Task material
-- ==== Sys2Proof/Machine/Flags.lean ====
section
/-! DEFINITION. Sys2Proof/Machine/Flags.lean: the flags of a bundle in flight and their merge, in bundle order, into `$fpf`
and `$fpev` (R58, R110, R111). -/
namespace Sys2Proof.Machine

/-- The four flag bytes of `$fpf` (R58), by the SLOT code of `$fpev`. -/
inductive FlagSlot where
  | seq | m | v0 | v1
  deriving DecidableEq, Repr, Inhabited

/-- SLOT code (R58). -/
def FlagSlot.code : FlagSlot → Nat
  | .seq => 0 | .m => 1 | .v0 => 2 | .v1 => 3

/-- The flag byte of a vector slot. -/
def flagSlotOf : VSlot → FlagSlot
  | .v0 => .v0
  | .v1 => .v1

/-- Bits 62:44 of `$fpev`: SLOT, POS, ROW, COL, EDGE. The lowest value is the event R58 names. -/
def eventKey (k : FlagSlot) (pos row col : Nat) (edge : Bool) : Nat :=
  k.code * 2 ^ 17 + pos * 2 ^ 11 + row * 2 ^ 6 + col * 2 + b2n edge

/-- Note flags that a cell or an edge loader sets for a bundle. -/
def Flight.note (fl : Flight) (k : FlagSlot) (pos row col : Nat) (edge : Bool) (flags : Nat) : Flight :=
  if flags = 0 then fl
  else
    let key := eventKey k pos row col edge
    let fl := { fl with ev := match fl.ev with | none => some key | some e => some (min e key) }
    match k with
    | .seq => { fl with fSeq := flOr fl.fSeq flags }
    | .m => { fl with fM := flOr fl.fM flags }
    | .v0 => { fl with fV0 := flOr fl.fV0 flags }
    | .v1 => { fl with fV1 := flOr fl.fV1 flags }

/-- The value a bundle's flags OR into `$fpf`. -/
def Flight.fpf (fl : Flight) : Nat := fl.fSeq + fl.fM * 2 ^ 8 + fl.fV0 * 2 ^ 16 + fl.fV1 * 2 ^ 24

/-- The record a bundle's first event writes to `$fpev`. -/
def Flight.fpev (fl : Flight) (key : Nat) : Nat := 2 ^ 63 + key % 2 ^ 19 * 2 ^ 44 + fl.addr % 2 ^ 32

/-- Merge a bundle's flags (R111): FEVEN as at its commit, VALID as it stands now. -/
def SysRegs.merge (y : SysRegs) (fl : Flight) : SysRegs :=
  let y' := { y with fpf := y.fpf ||| BitVec.ofNat 64 fl.fpf }
  match fl.ev with
  | none => y'
  | some key => if fl.feven && !y.fpev.getLsbD 63 then { y' with fpev := BitVec.ofNat 64 (fl.fpev key) } else y'

/-- Whether an edge operation of bundle `n` is unfinished at any position. -/
def Task.edgeOpen (t : Task) (n : Nat) : Bool :=
  t.pos.any (fun p => p.2.ld.any (fun w => w.inst.n == n) || p.2.st.any (fun w => w.inst.n == n))

/-- Whether everything of a bundle in flight is done: its cells, its edge operations, its aggregate. -/
def Task.flightDone (t : Task) (fl : Flight) : Bool :=
  fl.cells == 1024 * t.len && !t.edgeOpen fl.n && t.ctl.aggPend != some fl.n

/-- Merge the finished bundles at the front of the flight list, in order; `fuel` bounds how many. -/
def Task.retire (t : Task) (fuel : Nat) : Task :=
  match fuel with
  | 0 => t
  | k + 1 =>
    match t.flights with
    | [] => t
    | fl :: rest =>
      if t.flightDone fl then Task.retire { t with sys := t.sys.merge fl, flights := rest } k else t

/-- Merge every finished bundle. -/
def Task.retireAll (t : Task) : Task := t.retire t.flights.length

/-- Change the flight of bundle `n`. -/
def Task.modFlight (t : Task) (n : Nat) (f : Flight → Flight) : Task :=
  { t with flights := t.flights.map (fun fl => if fl.n == n then f fl else fl) }

/-- Note flags for a committed bundle of the task. -/
def Task.noteFlags (t : Task) (n : Nat) (k : FlagSlot) (pos row col : Nat) (edge : Bool) (flags : Nat) : Task :=
  t.modFlight n (fun fl => fl.note k pos row col edge flags)

/-- Whether every committed bundle's flags have been merged, as reads and writes of the flag registers need (R111). -/
def Task.flagsMerged (t : Task) : Bool := t.flights.isEmpty

/-- What `fpclr` clears (R72): one byte of `$fpf` for each of imm 3:0 (SEQ, M, V0, V1), VALID of `$fpev` for imm 4. -/
def SysRegs.clearFlags (y : SysRegs) (imm : Nat) : SysRegs :=
  let keep (i : Nat) : Nat := if bitAt imm i then 0 else 255 * 2 ^ (8 * i)
  { y with fpf := y.fpf &&& BitVec.ofNat 64 (keep 0 + keep 1 + keep 2 + keep 3),
           fpev := if bitAt imm 4 then y.fpev &&& BitVec.ofNat 64 (2 ^ 63 - 1) else y.fpev }

/-- The bits of `$fpf` that hold flags (R58); the others read zero. -/
def fpfMask : DWord := 0x1F1F1F1F
/-- The bits of `$fpev` that hold a record (R58). -/
def fpevMask : DWord := 0xFFFFF000FFFFFFFF

end Sys2Proof.Machine
end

Required work
Using the records above, output exactly the lines from the one containing "def fpfMask : DWord := 0x1F1F1F1F" through the last line, and no others.

Task output
def fpfMask : DWord := 0x1F1F1F1F
/-- The bits of `$fpev` that hold a record (R58). -/
def fpevMask : DWord := 0xFFFFF000FFFFFFFF

end Sys2Proof.Machine
end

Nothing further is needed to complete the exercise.